* Problem statement:
Only the lines below starting at the one containing "def retrainStack (i" and ending at the one containing "def cmdScrubRange (c" belong in the answer, each copied exactly.

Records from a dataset
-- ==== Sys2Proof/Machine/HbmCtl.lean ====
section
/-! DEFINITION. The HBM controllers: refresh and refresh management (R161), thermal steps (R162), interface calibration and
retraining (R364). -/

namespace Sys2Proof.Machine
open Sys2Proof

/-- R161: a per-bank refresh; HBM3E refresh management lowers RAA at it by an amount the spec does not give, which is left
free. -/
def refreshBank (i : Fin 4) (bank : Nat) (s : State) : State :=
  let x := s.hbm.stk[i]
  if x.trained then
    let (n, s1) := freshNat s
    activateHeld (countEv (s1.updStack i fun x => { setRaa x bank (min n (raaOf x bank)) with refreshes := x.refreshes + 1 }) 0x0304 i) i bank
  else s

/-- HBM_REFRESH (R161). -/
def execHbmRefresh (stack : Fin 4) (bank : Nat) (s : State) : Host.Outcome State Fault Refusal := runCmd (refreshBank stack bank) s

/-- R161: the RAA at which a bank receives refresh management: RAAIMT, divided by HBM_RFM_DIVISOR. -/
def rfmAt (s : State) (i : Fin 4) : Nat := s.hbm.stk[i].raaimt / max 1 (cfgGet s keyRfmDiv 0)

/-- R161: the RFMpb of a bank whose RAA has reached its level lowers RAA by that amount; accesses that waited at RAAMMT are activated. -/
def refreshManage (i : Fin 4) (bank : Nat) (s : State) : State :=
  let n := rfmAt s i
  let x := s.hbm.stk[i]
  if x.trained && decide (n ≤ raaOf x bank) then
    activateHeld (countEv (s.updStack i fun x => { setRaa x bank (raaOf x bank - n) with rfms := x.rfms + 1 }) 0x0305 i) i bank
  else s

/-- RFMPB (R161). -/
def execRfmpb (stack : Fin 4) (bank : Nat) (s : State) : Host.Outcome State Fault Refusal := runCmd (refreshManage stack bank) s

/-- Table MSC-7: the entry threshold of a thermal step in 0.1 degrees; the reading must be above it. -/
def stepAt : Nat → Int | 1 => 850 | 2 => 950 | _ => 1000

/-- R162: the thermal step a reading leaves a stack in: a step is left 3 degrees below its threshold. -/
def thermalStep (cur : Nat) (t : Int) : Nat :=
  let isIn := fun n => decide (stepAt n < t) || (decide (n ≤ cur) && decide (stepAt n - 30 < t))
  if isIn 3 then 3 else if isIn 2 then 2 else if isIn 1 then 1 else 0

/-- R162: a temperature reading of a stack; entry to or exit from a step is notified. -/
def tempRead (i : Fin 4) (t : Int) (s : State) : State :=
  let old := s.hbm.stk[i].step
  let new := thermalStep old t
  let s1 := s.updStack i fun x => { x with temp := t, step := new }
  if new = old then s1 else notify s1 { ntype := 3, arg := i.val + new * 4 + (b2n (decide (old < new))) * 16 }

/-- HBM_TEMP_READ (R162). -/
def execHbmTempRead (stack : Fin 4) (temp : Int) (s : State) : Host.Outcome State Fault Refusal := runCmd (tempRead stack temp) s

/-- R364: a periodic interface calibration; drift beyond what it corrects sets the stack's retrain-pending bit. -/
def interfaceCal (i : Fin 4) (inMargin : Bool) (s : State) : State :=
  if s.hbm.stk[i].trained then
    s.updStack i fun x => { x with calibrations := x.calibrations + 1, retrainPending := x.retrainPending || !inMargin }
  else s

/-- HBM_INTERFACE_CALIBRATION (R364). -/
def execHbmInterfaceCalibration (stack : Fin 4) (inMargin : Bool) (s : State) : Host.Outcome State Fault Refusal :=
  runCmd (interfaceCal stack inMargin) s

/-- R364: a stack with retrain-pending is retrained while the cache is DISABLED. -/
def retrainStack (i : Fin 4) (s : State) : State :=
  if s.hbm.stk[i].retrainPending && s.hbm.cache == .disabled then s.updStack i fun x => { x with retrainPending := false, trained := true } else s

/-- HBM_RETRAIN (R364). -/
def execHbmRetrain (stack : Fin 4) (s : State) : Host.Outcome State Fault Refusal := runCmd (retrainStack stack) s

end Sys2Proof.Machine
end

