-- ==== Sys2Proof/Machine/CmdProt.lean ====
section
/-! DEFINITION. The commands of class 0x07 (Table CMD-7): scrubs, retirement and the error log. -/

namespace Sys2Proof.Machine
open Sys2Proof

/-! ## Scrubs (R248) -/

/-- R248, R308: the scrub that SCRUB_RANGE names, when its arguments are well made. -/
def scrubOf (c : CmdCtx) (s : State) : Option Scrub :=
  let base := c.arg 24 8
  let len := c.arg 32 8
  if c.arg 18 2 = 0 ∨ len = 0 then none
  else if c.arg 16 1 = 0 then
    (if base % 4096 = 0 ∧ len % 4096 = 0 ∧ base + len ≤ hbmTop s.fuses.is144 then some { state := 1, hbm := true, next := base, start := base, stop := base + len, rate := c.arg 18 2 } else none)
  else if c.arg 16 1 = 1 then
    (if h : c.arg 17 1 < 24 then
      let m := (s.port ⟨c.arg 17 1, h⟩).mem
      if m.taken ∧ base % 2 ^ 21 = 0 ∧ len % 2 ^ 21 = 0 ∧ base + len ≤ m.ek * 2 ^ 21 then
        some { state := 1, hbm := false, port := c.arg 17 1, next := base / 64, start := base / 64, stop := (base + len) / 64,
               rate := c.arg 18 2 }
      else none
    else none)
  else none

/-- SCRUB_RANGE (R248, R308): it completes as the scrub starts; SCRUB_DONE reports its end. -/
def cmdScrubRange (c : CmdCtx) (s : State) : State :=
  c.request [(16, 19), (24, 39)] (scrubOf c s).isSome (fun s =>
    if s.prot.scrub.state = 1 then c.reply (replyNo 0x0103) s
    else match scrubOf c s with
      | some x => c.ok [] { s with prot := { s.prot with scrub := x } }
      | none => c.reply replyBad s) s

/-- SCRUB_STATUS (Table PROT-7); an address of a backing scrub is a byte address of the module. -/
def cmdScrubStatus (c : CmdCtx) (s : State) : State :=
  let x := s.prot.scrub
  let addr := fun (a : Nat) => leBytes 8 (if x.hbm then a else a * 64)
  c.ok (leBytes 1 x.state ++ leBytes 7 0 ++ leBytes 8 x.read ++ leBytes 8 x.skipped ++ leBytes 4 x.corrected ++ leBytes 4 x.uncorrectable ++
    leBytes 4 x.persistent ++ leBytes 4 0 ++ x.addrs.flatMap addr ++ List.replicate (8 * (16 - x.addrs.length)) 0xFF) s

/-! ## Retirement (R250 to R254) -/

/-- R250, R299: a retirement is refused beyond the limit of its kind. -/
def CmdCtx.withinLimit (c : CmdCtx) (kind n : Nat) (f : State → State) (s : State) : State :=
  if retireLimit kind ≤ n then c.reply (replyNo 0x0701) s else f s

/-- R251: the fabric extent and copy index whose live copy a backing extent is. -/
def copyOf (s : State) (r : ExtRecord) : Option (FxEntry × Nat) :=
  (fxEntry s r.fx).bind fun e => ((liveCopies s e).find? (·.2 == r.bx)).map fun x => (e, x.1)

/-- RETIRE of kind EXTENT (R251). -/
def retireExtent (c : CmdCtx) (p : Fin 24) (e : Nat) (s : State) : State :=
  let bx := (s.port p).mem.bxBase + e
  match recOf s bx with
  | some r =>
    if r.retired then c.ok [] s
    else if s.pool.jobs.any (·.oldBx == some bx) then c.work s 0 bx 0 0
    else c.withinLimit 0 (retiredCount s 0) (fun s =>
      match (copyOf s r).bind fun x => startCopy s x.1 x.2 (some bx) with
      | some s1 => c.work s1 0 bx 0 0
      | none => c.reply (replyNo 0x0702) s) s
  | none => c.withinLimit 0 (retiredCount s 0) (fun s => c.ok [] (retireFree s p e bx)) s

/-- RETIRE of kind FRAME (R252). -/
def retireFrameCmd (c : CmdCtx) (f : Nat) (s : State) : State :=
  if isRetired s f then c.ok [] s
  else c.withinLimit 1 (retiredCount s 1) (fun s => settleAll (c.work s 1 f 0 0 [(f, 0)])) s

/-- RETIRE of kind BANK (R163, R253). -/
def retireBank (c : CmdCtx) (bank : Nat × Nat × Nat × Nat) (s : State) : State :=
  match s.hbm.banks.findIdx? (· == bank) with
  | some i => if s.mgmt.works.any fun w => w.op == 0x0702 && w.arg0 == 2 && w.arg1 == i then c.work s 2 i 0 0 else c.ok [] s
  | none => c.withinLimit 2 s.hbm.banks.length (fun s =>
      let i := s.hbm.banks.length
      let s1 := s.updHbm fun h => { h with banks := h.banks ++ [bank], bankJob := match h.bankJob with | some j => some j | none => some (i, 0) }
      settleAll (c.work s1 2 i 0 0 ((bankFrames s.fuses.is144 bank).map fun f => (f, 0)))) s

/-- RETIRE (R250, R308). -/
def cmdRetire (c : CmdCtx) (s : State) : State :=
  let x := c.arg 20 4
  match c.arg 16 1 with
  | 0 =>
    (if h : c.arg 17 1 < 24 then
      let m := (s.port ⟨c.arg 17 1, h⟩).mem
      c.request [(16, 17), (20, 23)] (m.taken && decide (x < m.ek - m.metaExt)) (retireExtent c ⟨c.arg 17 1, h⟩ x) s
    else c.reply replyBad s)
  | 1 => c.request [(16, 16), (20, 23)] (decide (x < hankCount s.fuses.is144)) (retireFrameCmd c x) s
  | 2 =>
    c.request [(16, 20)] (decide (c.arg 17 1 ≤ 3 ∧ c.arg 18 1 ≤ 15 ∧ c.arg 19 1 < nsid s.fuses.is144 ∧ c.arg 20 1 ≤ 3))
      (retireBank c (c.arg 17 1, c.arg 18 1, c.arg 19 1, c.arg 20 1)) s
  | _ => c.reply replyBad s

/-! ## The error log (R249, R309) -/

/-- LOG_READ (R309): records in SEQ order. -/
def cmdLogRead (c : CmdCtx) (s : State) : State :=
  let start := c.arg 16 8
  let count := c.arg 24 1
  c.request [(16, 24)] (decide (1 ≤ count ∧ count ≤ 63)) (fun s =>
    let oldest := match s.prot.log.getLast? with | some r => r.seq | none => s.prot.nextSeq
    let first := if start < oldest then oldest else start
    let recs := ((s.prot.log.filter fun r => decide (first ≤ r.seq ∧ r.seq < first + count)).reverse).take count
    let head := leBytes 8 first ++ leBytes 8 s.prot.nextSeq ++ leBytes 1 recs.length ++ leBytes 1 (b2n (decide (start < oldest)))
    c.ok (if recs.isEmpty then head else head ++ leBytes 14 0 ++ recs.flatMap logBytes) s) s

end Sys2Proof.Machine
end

* Written answer:
def retrainStack (i : Fin 4) (s : State) : State :=
  if s.hbm.stk[i].retrainPending && s.hbm.cache == .disabled then s.updStack i fun x => { x with retrainPending := false, trained := true } else s

/-- HBM_RETRAIN (R364). -/
def execHbmRetrain (stack : Fin 4) (s : State) : Host.Outcome State Fault Refusal := runCmd (retrainStack stack) s

end Sys2Proof.Machine
end

-- ==== Sys2Proof/Machine/CmdProt.lean ====
section
/-! DEFINITION. The commands of class 0x07 (Table CMD-7): scrubs, retirement and the error log. -/

namespace Sys2Proof.Machine
open Sys2Proof

/-! ## Scrubs (R248) -/

/-- R248, R308: the scrub that SCRUB_RANGE names, when its arguments are well made. -/
def scrubOf (c : CmdCtx) (s : State) : Option Scrub :=
  let base := c.arg 24 8
  let len := c.arg 32 8
  if c.arg 18 2 = 0 ∨ len = 0 then none
  else if c.arg 16 1 = 0 then
    (if base % 4096 = 0 ∧ len % 4096 = 0 ∧ base + len ≤ hbmTop s.fuses.is144 then some { state := 1, hbm := true, next := base, start := base, stop := base + len, rate := c.arg 18 2 } else none)
  else if c.arg 16 1 = 1 then
    (if h : c.arg 17 1 < 24 then
      let m := (s.port ⟨c.arg 17 1, h⟩).mem
      if m.taken ∧ base % 2 ^ 21 = 0 ∧ len % 2 ^ 21 = 0 ∧ base + len ≤ m.ek * 2 ^ 21 then
        some { state := 1, hbm := false, port := c.arg 17 1, next := base / 64, start := base / 64, stop := (base + len) / 64,
               rate := c.arg 18 2 }
      else none
    else none)
  else none

/-- SCRUB_RANGE (R248, R308): it completes as the scrub starts; SCRUB_DONE reports its end. -/
def cmdScrubRange (c : CmdCtx) (s : State) : State :=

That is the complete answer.